-- ==== Sys2Proof/Machine/Bits.lean ====
section
/-!
DEFINITION. Bit fields, byte order and the cyclic redundancy checks the spec fixes. Multi-byte values are little-endian (R9).
-/
namespace Sys2Proof.Machine

/-- Bits [lo+n-1:lo] of `v`. -/
def bits (v lo n : Nat) : Nat := v / 2 ^ lo % 2 ^ n

/-- Bit `i` of `v`. -/
def bit (v i : Nat) : Bool := v / 2 ^ i % 2 == 1

/-- 1 for true. -/
def b2n (b : Bool) : Nat := if b then 1 else 0

/-- `v` with bits [lo+n-1:lo] replaced by the low n bits of `x`. -/
def putBits (v lo n x : Nat) : Nat :=
  v - bits v lo n * 2 ^ lo + x % 2 ^ n * 2 ^ lo

/-- Put several fields (first bit, width, value) into a record of zeros. -/
def packFields (fs : List (Nat × Nat × Nat)) : Nat := fs.foldl (fun w f => putBits w f.1 f.2.1 f.2.2) 0

/-- The two's-complement value of the low n bits of `v`. -/
def sext (n v : Nat) : Int :=
  let u := v % 2 ^ n
  if u < 2 ^ (n - 1) then (u : Int) else (u : Int) - (2 ^ n : Nat)

/-- The low n bits of an integer. -/
def wrapInt (n : Nat) (i : Int) : Nat := (i % ((2 ^ n : Nat) : Int)).toNat

/-- A field of a 64-bit register. -/
def wordField (w : Word) (lo n : Nat) : Nat := bits w.toNat lo n

/-- A 64-bit register with one field replaced. -/
def wordPut (w : Word) (lo n x : Nat) : Word := BitVec.ofNat 64 (putBits w.toNat lo n x)

/-- The little-endian number a list of bytes spells. -/
def leNat : List Byte → Nat
  | [] => 0
  | b :: rest => b.toNat + 256 * leNat rest

/-- The `n` little-endian bytes of a number. -/
def leBytes : Nat → Nat → List Byte
  | 0, _ => []
  | n + 1, v => BitVec.ofNat 8 v :: leBytes n (v / 256)

/-- Cut a list into `n` pieces of `k`. -/
def chunks {α : Type} (k : Nat) : Nat → List α → List (List α)
  | 0, _ => []
  | n + 1, l => l.take k :: chunks k n (l.drop k)

/-- One bit shifted into a CRC register of `w` bits, most significant bit first, no reflection. -/
def crcBit (w poly crc : Nat) (b : Bool) : Nat :=
  let top := bit crc (w - 1)
  let sh := crc * 2 % 2 ^ w
  if top != b then Nat.xor sh poly else sh

/-- Eight bits of a byte, most significant first. -/
def crcByte (w poly crc : Nat) (v : Byte) : Nat :=
  [7, 6, 5, 4, 3, 2, 1, 0].foldl (fun c i => crcBit w poly c (bit v.toNat i)) crc

/-- A CRC over bytes in order (R74, R240). -/
def crcMsb (w poly init : Nat) (bs : List Byte) : Nat := bs.foldl (crcByte w poly) init

/-- The lowest index below `n` at which `p` holds. -/
def firstBelow (n : Nat) (p : Nat → Bool) : Option Nat := (List.range n).find? p

/-- The numbers below `n` at which `p` holds, ascending. -/
def allBelow (n : Nat) (p : Nat → Bool) : List Nat := (List.range n).filter p

/-- The set bits of `v` below `n`, ascending. -/
def setBits (n v : Nat) : List Nat := allBelow n (bit v)

/-- The number with exactly the listed bits set. -/
def ofBits (l : List Nat) : Nat := l.foldl (fun a i => if bit a i then a else a + 2 ^ i) 0

/-- Saturating increment by `k` of an n-bit counter. -/
def satAdd (n v k : Nat) : Nat := min (2 ^ n - 1) (v + k)

/-- Replace the element at `i`, if there is one. -/
def setAt {α : Type} : List α → Nat → α → List α
  | [], _, _ => []
  | _ :: t, 0, v => v :: t
  | h :: t, i + 1, v => h :: setAt t i v

end Sys2Proof.Machine
end

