/-- The place of each register (R394 and the rule of its own table). -/
def Reg.place : Reg → Place
  | .hubGeometry => ⟨.hubMain, 0x100, 0x8, 1⟩
  | .rgnSite => ⟨.rgn, 0x100, 0x8, 1⟩
  | .rtrTimeout => ⟨.rtr, 0x118, 0x8, 1⟩
  | .rtrEpoch => ⟨.rtr, 0x100, 0x8, 1⟩
  | .rtrFlipAt => ⟨.rtr, 0x108, 0x8, 1⟩
  | .rtrArb => ⟨.rtr, 0x110, 0x8, 1⟩
  | .blkNumstat => ⟨.blk, 0x140, 0x8, 1⟩
  | .mxcRoundsCtrl => ⟨.mxc, 0x100, 0x8, 1⟩
  | .mxcRoundsStat => ⟨.mxc, 0x108, 0x8, 1⟩
  | .mxcSlotMap => ⟨.mxc, 0x110, 0x8, 4⟩
  | .mxcRetired => ⟨.mxc, 0x130, 0x8, 1⟩
  | .mxcResidue => ⟨.mxc, 0x138, 0x8, 1⟩
  | .mxcClassify => ⟨.mxc, 0x140, 0x8, 1⟩
  | .mxcCbStat => ⟨.mxc, 0x148, 0x8, 1⟩
  | .vxcCtrl => ⟨.vxc, 0x100, 0x8, 1⟩
  | .vxcStat => ⟨.vxc, 0x108, 0x8, 1⟩
  | .vxcFault => ⟨.vxc, 0x110, 0x8, 1⟩
  | .vxcCheck => ⟨.vxc, 0x118, 0x8, 1⟩
  | .blkPenCfg => ⟨.blk, 0x180, 0x8, 1⟩
  | .blkPenStat => ⟨.blk, 0x188, 0x8, 1⟩
  | .blkPenCount => ⟨.blk, 0x190, 0x8, 1⟩
  | .blkSramErr => ⟨.blk, 0x198, 0x8, 1⟩
  | .drvCfg => ⟨.drv, 0x100, 0x8, 1⟩
  | .drvStat => ⟨.drv, 0x108, 0x8, 1⟩
  | .drvPace => ⟨.drv, 0x110, 0x8, 1⟩
  | .rtrFold => ⟨.rtr, 0x120, 0x8, 1⟩
  | .gtuStat => ⟨.gtu, 0x100, 0x8, 1⟩
  | .drvExpCfg => ⟨.drv, 0x118, 0x8, 1⟩
  | .drvTally => ⟨.drv, 0x120, 0x8, 1⟩
  | .drvSched => ⟨.drv, 0x800, 0x8, 256⟩
  | .hubMemcfg => ⟨.hubMain, 0x108, 0x8, 1⟩
  | .hbmStat => ⟨.hbm, 0x100, 0x8, 1⟩
  | .hbmErr => ⟨.hbm, 0x108, 0x8, 1⟩
  | .hbmScrub => ⟨.hbm, 0x110, 0x8, 1⟩
  | .lnkCtrl => ⟨.lnk, 0x100, 0x20, 5⟩
  | .lnkStat => ⟨.lnk, 0x108, 0x20, 5⟩
  | .lnkPeer => ⟨.lnk, 0x110, 0x20, 5⟩
  | .lnkEth => ⟨.lnk, 0x118, 0x20, 5⟩
  | .lnkTable0 => ⟨.lnkTable, 0x0, 0x20, 128⟩
  | .lnkTable1 => ⟨.lnkTable, 0x8, 0x20, 128⟩
  | .lnkTable2 => ⟨.lnkTable, 0x10, 0x20, 128⟩
  | .lnkTable3 => ⟨.lnkTable, 0x18, 0x20, 128⟩
  | .hubAperture => ⟨.hubMain, 0x200, 0x8, 16⟩
  | .hubPanel => ⟨.hubMain, 0x110, 0x8, 1⟩
  | .hubIncarnation => ⟨.hubMain, 0x118, 0x8, 1⟩
  | .rtrPeerTo => ⟨.rtr, 0x128, 0x8, 1⟩
  | .hubCascade => ⟨.hubMain, 0x800, 0x10, 64⟩
  | .hubCascadeB => ⟨.hubMain, 0x808, 0x10, 64⟩
  | .hubSqcfg => ⟨.hubHost, 0x100, 0x20, 16⟩
  | .hubSqtag => ⟨.hubHost, 0x108, 0x20, 16⟩
  | .hubSqstat => ⟨.hubHost, 0x110, 0x20, 16⟩
  | .hubCqcfg => ⟨.hubHost, 0x300, 0x20, 16⟩
  | .hubCqstat => ⟨.hubHost, 0x310, 0x20, 16⟩
  | .hubFwin => ⟨.hubFence, 0x100, 0x10, 8⟩
  | .hubFlim => ⟨.hubFence, 0x108, 0x10, 8⟩
  | .hubFcfg => ⟨.hubFence, 0x200, 0x8, 1⟩
  | .hubFstat => ⟨.hubFence, 0x208, 0x8, 1⟩
  | .unitId => ⟨.header, 0x0, 0x8, 1⟩
  | .unitCap => ⟨.header, 0x8, 0x8, 1⟩
  | .unitCtrl => ⟨.header, 0x10, 0x8, 1⟩
  | .unitStat => ⟨.header, 0x18, 0x8, 1⟩
  | .errStat => ⟨.header, 0x20, 0x8, 1⟩
  | .errMask => ⟨.header, 0x28, 0x8, 1⟩
  | .errFirst => ⟨.header, 0x30, 0x8, 1⟩
  | .errInject => ⟨.header, 0x38, 0x8, 1⟩
  | .dutyMode => ⟨.header, 0x40, 0x8, 1⟩
  | .logCtrl => ⟨.header, 0x48, 0x8, 1⟩
  | .lock => ⟨.header, 0x60, 0x8, 1⟩
  | .accessErr => ⟨.header, 0x68, 0x8, 1⟩
  | .hubAssistCfg => ⟨.hubMain, 0x300, 0x8, 1⟩
  | .hubAssistStat => ⟨.hubMain, 0x308, 0x8, 1⟩
  | .hubAssistReply => ⟨.hubMain, 0x310, 0x8, 1⟩
  | .hubHostcfg => ⟨.hubHost, 0x500, 0x8, 1⟩
  | .hubBar2Win => ⟨.hubHost, 0x508, 0x8, 1⟩
  | .hubFbentry => ⟨.fallback, 0x100, 0x10, 8⟩
  | .hubFbctrl => ⟨.fallback, 0x108, 0x10, 8⟩
  | .hubMgmt => ⟨.hubMgmt, 0x100, 0x8, 1⟩
  | .clkStat => ⟨.clk, 0x100, 0x8, 1⟩
  | .clkDroop => ⟨.clk, 0x108, 0x8, 1⟩
  | .timNow => ⟨.tim, 0x100, 0x8, 1⟩
  | .timSync => ⟨.tim, 0x108, 0x8, 1⟩
  | .timRate => ⟨.tim, 0x110, 0x8, 1⟩
  | .timPps => ⟨.tim, 0x118, 0x8, 1⟩
  | .timPpsCapt => ⟨.tim, 0x120, 0x8, 1⟩
  | .pwrCtrl => ⟨.pwr, 0x100, 0x8, 1⟩
  | .pwrLimit => ⟨.pwr, 0x108, 0x8, 1⟩
  | .pwrStat => ⟨.pwr, 0x110, 0x8, 1⟩
  | .pwrDeficit => ⟨.pwr, 0x118, 0x8, 1⟩
  | .pwrContact => ⟨.pwr, 0x120, 0x8, 1⟩
  | .pwrTemp => ⟨.pwr, 0x128, 0x8, 1⟩
  | .pwrOptable => ⟨.pwr, 0x200, 0x8, 16⟩
  | .hubBudget => ⟨.hubMain, 0x120, 0x8, 1⟩
  | .hubForecast => ⟨.hubMain, 0x128, 0x8, 1⟩
  | .hubFcHost => ⟨.hubMain, 0x130, 0x8, 1⟩
  | .hubPstate => ⟨.hubMain, 0x138, 0x8, 1⟩
  | .hubWake => ⟨.hubMain, 0x140, 0x8, 1⟩
  | .hubWakeTime => ⟨.hubMain, 0x148, 0x8, 1⟩
  | .hubWakeTimer => ⟨.hubMain, 0x150, 0x8, 1⟩
  | .pwrUnattr => ⟨.pwrHub, 0x100, 0x8, 1⟩
  | .pwrEnergy => ⟨.pwrHub, 0x800, 0x8, 64⟩
  | .logNodestate => ⟨.log, 0x400, 0x8, 182⟩
  | .logStat => ⟨.log, 0x100, 0x8, 1⟩
  | .logSpill => ⟨.log, 0x108, 0x8, 1⟩
  | .logFlashcfg => ⟨.log, 0x110, 0x8, 1⟩
  | .logHring => ⟨.log, 0x118, 0x8, 1⟩
  | .logHringHead => ⟨.log, 0x120, 0x8, 1⟩
  | .logHringTail => ⟨.log, 0x128, 0x8, 1⟩
  | .logLatch0 => ⟨.log, 0x130, 0x8, 1⟩
  | .logLatch1 => ⟨.log, 0x138, 0x8, 1⟩
  | .hubBoot => ⟨.hubMain, 0x158, 0x8, 1⟩
  | .hubBootctl => ⟨.hubMain, 0x160, 0x8, 1⟩
  | .rgnFw => ⟨.rgn, 0x108, 0x8, 1⟩
  | .hubTally => ⟨.hubMain, 0x168, 0x8, 1⟩
  | .tallyCtrl => ⟨.header, 0x50, 0x8, 1⟩
  | .ringCtrl => ⟨.header, 0x58, 0x8, 1⟩
  | .dbgRingSel => ⟨.dbg, 0x140, 0x8, 1⟩
  | .dbgRingStat => ⟨.dbg, 0x148, 0x8, 1⟩
  | .dbgFreeze => ⟨.dbg, 0x180, 0x8, 1⟩
  | .dbgBp => ⟨.dbg, 0x200, 0x8, 16⟩
  | .dbgBrk => ⟨.dbg, 0x280, 0x8, 4⟩
  | .dbgMode => ⟨.dbg, 0x100, 0x8, 1⟩
  | .dbgAcc => ⟨.dbg, 0x108, 0x8, 1⟩
  | .dbgAccData => ⟨.dbg, 0x110, 0x8, 1⟩
  | .rtrRoute0 => ⟨.rtr, 0x400, 0x8, 46⟩
  | .rtrMap0 => ⟨.rtr, 0x800, 0x8, 18⟩
  | .rtrStackMap0 => ⟨.rtr, 0x8a0, 0x8, 3⟩
  | .rtrPeerMap0 => ⟨.rtr, 0xa00, 0x8, 32⟩
  | .rtrRoute1 => ⟨.rtr, 0x600, 0x8, 46⟩
  | .rtrMap1 => ⟨.rtr, 0x900, 0x8, 18⟩
  | .rtrStackMap1 => ⟨.rtr, 0x9a0, 0x8, 3⟩
  | .rtrPeerMap1 => ⟨.rtr, 0xb00, 0x8, 32⟩
  | .blkCounter => ⟨.blk, 0x400, 0x8, 17⟩
  | .blkClear => ⟨.blk, 0x488, 0x8, 1⟩
  | .drvCounter => ⟨.drv, 0x200, 0x8, 6⟩
  | .drvClear => ⟨.drv, 0x230, 0x8, 1⟩
  | .mailbox => ⟨.mailbox, 0x100, 0x8, 66⟩
  | .edgRing => ⟨.edg, 0x800, 0x8, 256⟩
  | .dbgRingData => ⟨.dbg, 0x150, 0x8, 4⟩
........
- _Exercise goal_:
Reproduce every line above containing "Bool".

- _Reply_:
def bit (v i : Nat) : Bool := v / 2 ^ i % 2 == 1
def b2n (b : Bool) : Nat := if b then 1 else 0
def crcBit (w poly crc : Nat) (b : Bool) : Nat :=
def firstBelow (n : Nat) (p : Nat → Bool) : Option Nat := (List.range n).find? p
def allBelow (n : Nat) (p : Nat → Bool) : List Nat := (List.range n).filter p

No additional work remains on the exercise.